Beginning with the line that contains "peaOf m j := rfl", extract each line through the end of the listing below, with no additions or omissions.

** Opening Information provided block **

/-! ### modTen -/

@[simp] theorem modTen_tick (t : Nat) (f : Ten → Ten) (m : Mach) : (modTen t f m).tick = m.tick := rfl
@[simp] theorem modTen_fns (t : Nat) (f : Ten → Ten) (m : Mach) : (modTen t f m).fns = m.fns := rfl
@[simp] theorem modTen_reqs (t : Nat) (f : Ten → Ten) (m : Mach) : (modTen t f m).reqs = m.reqs := rfl
@[simp] theorem modTen_ctxs (t : Nat) (f : Ten → Ten) (m : Mach) : (modTen t f m).ctxs = m.ctxs := rfl
@[simp] theorem modTen_ten (t : Nat) (f : Ten → Ten) (m : Mach) : (modTen t f m).ten = { m.ten with tens := modAt t f m.ten.tens } := rfl
@[simp] theorem modTen_mem (t : Nat) (f : Ten → Ten) (m : Mach) : (modTen t f m).mem = m.mem := rfl
@[simp] theorem modTen_flashTick (t : Nat) (f : Ten → Ten) (m : Mach) : (modTen t f m).flashTick = m.flashTick := rfl
@[simp] theorem modTen_ecc (t : Nat) (f : Ten → Ten) (m : Mach) : (modTen t f m).ecc = m.ecc := rfl
@[simp] theorem modTen_cmp (t : Nat) (f : Ten → Ten) (m : Mach) : (modTen t f m).cmp = m.cmp := rfl
@[simp] theorem modTen_peas (t : Nat) (f : Ten → Ten) (m : Mach) : (modTen t f m).peas = m.peas := rfl
@[simp] theorem modTen_stp (t : Nat) (f : Ten → Ten) (m : Mach) : (modTen t f m).stp = m.stp := rfl
@[simp] theorem modTen_link (t : Nat) (f : Ten → Ten) (m : Mach) : (modTen t f m).link = m.link := rfl
@[simp] theorem modTen_fab (t : Nat) (f : Ten → Ten) (m : Mach) : (modTen t f m).fab = m.fab := rfl
@[simp] theorem modTen_pwr (t : Nat) (f : Ten → Ten) (m : Mach) : (modTen t f m).pwr = m.pwr := rfl
@[simp] theorem modTen_i3c (t : Nat) (f : Ten → Ten) (m : Mach) : (modTen t f m).i3c = m.i3c := rfl
@[simp] theorem modTen_life (t : Nat) (f : Ten → Ten) (m : Mach) : (modTen t f m).life = m.life := rfl
@[simp] theorem modTen_cap (t : Nat) (f : Ten → Ten) (m : Mach) : (modTen t f m).cap = m.cap := rfl
@[simp] theorem modTen_host (t : Nat) (f : Ten → Ten) (m : Mach) : (modTen t f m).host = m.host := rfl
@[simp] theorem modTen_lat (t : Nat) (f : Ten → Ten) (m : Mach) : (modTen t f m).lat = m.lat := rfl
@[simp] theorem modTen_evq (t : Nat) (f : Ten → Ten) (m : Mach) : (modTen t f m).evq = m.evq := rfl
@[simp] theorem modTen_out (t : Nat) (f : Ten → Ten) (m : Mach) : (modTen t f m).out = m.out := rfl
@[simp] theorem ctxOf_modTen (t : Nat) (f : Ten → Ten) (m : Mach) (j : Nat) : ctxOf (modTen t f m) j = ctxOf m j := rfl
@[simp] theorem fnOf_modTen (t : Nat) (f : Ten → Ten) (m : Mach) (j : Nat) : fnOf (modTen t f m) j = fnOf m j := rfl
@[simp] theorem peaOf_modTen (t : Nat) (f : Ten → Ten) (m : Mach) (j : Nat) : peaOf (modTen t f m) j = peaOf m j := rfl
@[simp] theorem portOf_modTen (t : Nat) (f : Ten → Ten) (m : Mach) (j : Nat) : portOf (modTen t f m) j = portOf m j := rfl

theorem tenOf_modTen (t : Nat) (f : Ten → Ten) (m : Mach) (j : Nat) :
    tenOf (modTen t f m) j = if t = j ∧ j < m.ten.tens.length then f (tenOf m j) else tenOf m j :=
  modAt_getD t f m.ten.tens j {}

/-- What a change keeps of one member, it keeps of every member. -/
theorem tenOf_keeps {α : Type} (π : Ten → α) (t : Nat) (f : Ten → Ten) (m : Mach) (j : Nat) (h : ∀ x, π (f x) = π x) :
    π (tenOf (modTen t f m) j) = π (tenOf m j) := by
  rw [tenOf_modTen]
  split
  · exact h _
  · rfl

** Closing Information provided block **

#### Response to the exercise
@[simp] theorem peaOf_modTen (t : Nat) (f : Ten → Ten) (m : Mach) (j : Nat) : peaOf (modTen t f m) j = peaOf m j := rfl
@[simp] theorem portOf_modTen (t : Nat) (f : Ten → Ten) (m : Mach) (j : Nat) : portOf (modTen t f m) j = portOf m j := rfl

theorem tenOf_modTen (t : Nat) (f : Ten → Ten) (m : Mach) (j : Nat) :
    tenOf (modTen t f m) j = if t = j ∧ j < m.ten.tens.length then f (tenOf m j) else tenOf m j :=
  modAt_getD t f m.ten.tens j {}

/-- What a change keeps of one member, it keeps of every member. -/
theorem tenOf_keeps {α : Type} (π : Ten → α) (t : Nat) (f : Ten → Ten) (m : Mach) (j : Nat) (h : ∀ x, π (f x) = π x) :
    π (tenOf (modTen t f m) j) = π (tenOf m j) := by
  rw [tenOf_modTen]
  split
  · exact h _
  · rfl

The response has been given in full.